Before the attacks on Saudi Arabia's oil installations on Sept. 14, hedge fund managers had started to become more bullish, or at least less bearish, about the prospects for oil prices amid hope for a trade truce between the United States and China.
Hedge funds and other money managers purchased the equivalent of 122 million barrels of crude and fuels in the six most important futures and options contracts in the week to Sept. 10, the largest one-week increase for more than a year.
The jump came after five months in which fund managers had been mostly sold oil, suggesting the market had reached a turning point even before the attack on Abqaiq.
Portfolio managers were buyers of Brent (+52 MMbbl), NYMEX and ICE WTI (+30 MMbbl), U.S. gasoline (+9 MMbbl), U.S. diesel (+9 MMbbl) and European gasoil (+21 MMbbl).
Position changes were split fairly evenly between short-covering and the establishment of new long positions, according to an analysis of records published by regulators and exchanges.
Fund managers cut short positions by 54 MMbbl while boosting longs by 67 MMbb.
The ratio of hedge funds' long to short positions, probably the most useful way of measuring their expectation of future price changes, jumped to 4.00:1 from 2.91:1 the previous week.
Most of the bullishness seems to have come from increased hopes the United States and China would reach at least a temporary truce in their worsening trade conflict.
Both governments announced confidence-building measures, including the postponement of some scheduled tariff increases, ahead of a planned resumption of trade talks in October.
New Situation
The attack on Saudi Arabia's oil processing facilities at Abqaiq and its Khurais super-giant oilfield has completely transformed the market situation.
By removing more than 5 MMbl/d of crude production from the market, some of it for an extended period, the attacks amount to a significant negative supply shock.
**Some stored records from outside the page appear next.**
/-- An overflow interruption after `u` changes nothing but the status the results end in. -/
theorem complete_ending_after (s u : State) (n : Nat) (overflow : Bool) (gr : Vector Dword 16) (cc : CondCode)
    (pc : Dword) : complete n overflow s (u.ending gr cc pc s.cpu.status) =
      .next (u.ending gr cc pc (s.statusOnOverflow n overflow)) := by
  unfold complete State.statusOnOverflow
  split <;> rfl

/-- An instruction that reaches `u` by its store, and there ends with a result that may overflow. -/
theorem ends_of_complete {u : State} {n : Nat} {overflow : Bool} {gr : Vector Dword 16} {written : List Reg}
    {cc : CondCode} {status : CpuStatus} {p : State → Prop} (hkeeps : s.Keeps u [])
    (hexec : exec i s = complete n overflow s (u.ending gr cc (s.nextPc n) s.cpu.status))
    (hstatus : s.statusOnOverflow n overflow = status) (hgr : ∀ r : Reg, r ∉ written → gr[r.val] = s.gr r)
    (hp : p (u.ending gr cc (s.nextPc n) status)) : Ends i s n written cc status p := by
  subst hstatus
  exact ⟨_, hexec.trans (complete_ending_after ..), rfl, rfl, rfl, hkeeps.ending hgr .., hp⟩

section
variable {u : State} {a : Dword} {bytes : List Byte}

/-- An ending leaves what the store before it has made of storage. -/
theorem State.StoresSeen.ending (h : s.StoresSeen u a bytes) (gr : Vector Dword 16) (cc : CondCode) (pc : Dword)
    (status : CpuStatus) : s.StoresSeen (u.ending gr cc pc status) a bytes :=
  ⟨⟨h.stores.written, h.stores.elsewhere⟩, h.storage, h.buffer⟩

theorem State.StoresUnseen.ending (h : s.StoresUnseen u a bytes) (gr : Vector Dword 16) (cc : CondCode) (pc : Dword)
    (status : CpuStatus) : s.StoresUnseen (u.ending gr cc pc status) a bytes :=
  ⟨⟨h.stores.written, h.stores.elsewhere⟩, h.storage, h.buffer⟩

end

/-- An ordinary store of no more bytes than the smallest address space has. -/
theorem State.storesUnseen_bufferStore (s : State) (a : Dword) {bytes : List Byte} (hlength : bytes.length ≤ 2 ^ 24) :
    s.StoresUnseen (s.bufferStore a bytes) a bytes := ⟨s.stores_bufferStore a hlength, rfl, rfl⟩

/-! ## What an operation delivers (10_state R29, R31, R34) -/

/-- The operation delivers this value and condition code, and the instruction of `n` bytes ends in this status. -/
structure State.Delivers (s : State) (n : Nat) {w : Nat} (res : Arith w) (new : BitVec w) (cc : CondCode)
    (status : CpuStatus) : Prop where
  value : res.value = new
  code : res.cc = cc
  status : s.statusOnOverflow n res.overflow = status

section
variable (s : State) (n : Nat) {w : Nat}

theorem State.delivers_exactArith (x : Int) :
    s.Delivers n (exactArith w x) (BitVec.ofInt w x) (exactCode w x) (s.statusAfter n w x) :=
  ⟨rfl, rfl, s.statusOnOverflow_exactArith ..⟩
Front-month Brent futures prices surged by more than 14% on Monday, equivalent to more than 6.6 standard deviations, and the largest one-day percentage increase on record.
The extended production shortfall will have to be met from a combination of commercial inventory drawdowns, releases from government-controlled emergency stocks, and price-driven demand restraint.
Substantial price increases signal the need for consumers to use less fuel until the facilities can be repaired or alternative production becomes available.
Hedge funds are likely to have been substantial buyers of crude contracts on Monday, which will accelerate and possibly exaggerate the adjustment process.
Growth in oil consumption, which was already well below its long-term trend in the first half of the year, is now likely to remain weak through the end of the year.
The outlook over the next 6 to 12 months is complicated.
On the production side, damage to Saudi installations will cut output and points unambiguously to the need for higher prices to rebalance the market.
On the consumption side, a trade truce would be positive for fuel use, but higher prices will hit a global economy that has already lost significant momentum, cancelling some of the benefit from trade, and could cut consumption significantly.
Oil prices will have to be higher than they would have been without the attack on Abqaiq. But how much higher depends on how long it takes to make repairs; whether policymakers choose to release emergency stocks to blunt the price impact; and how higher prices interact with an already slowing global economy.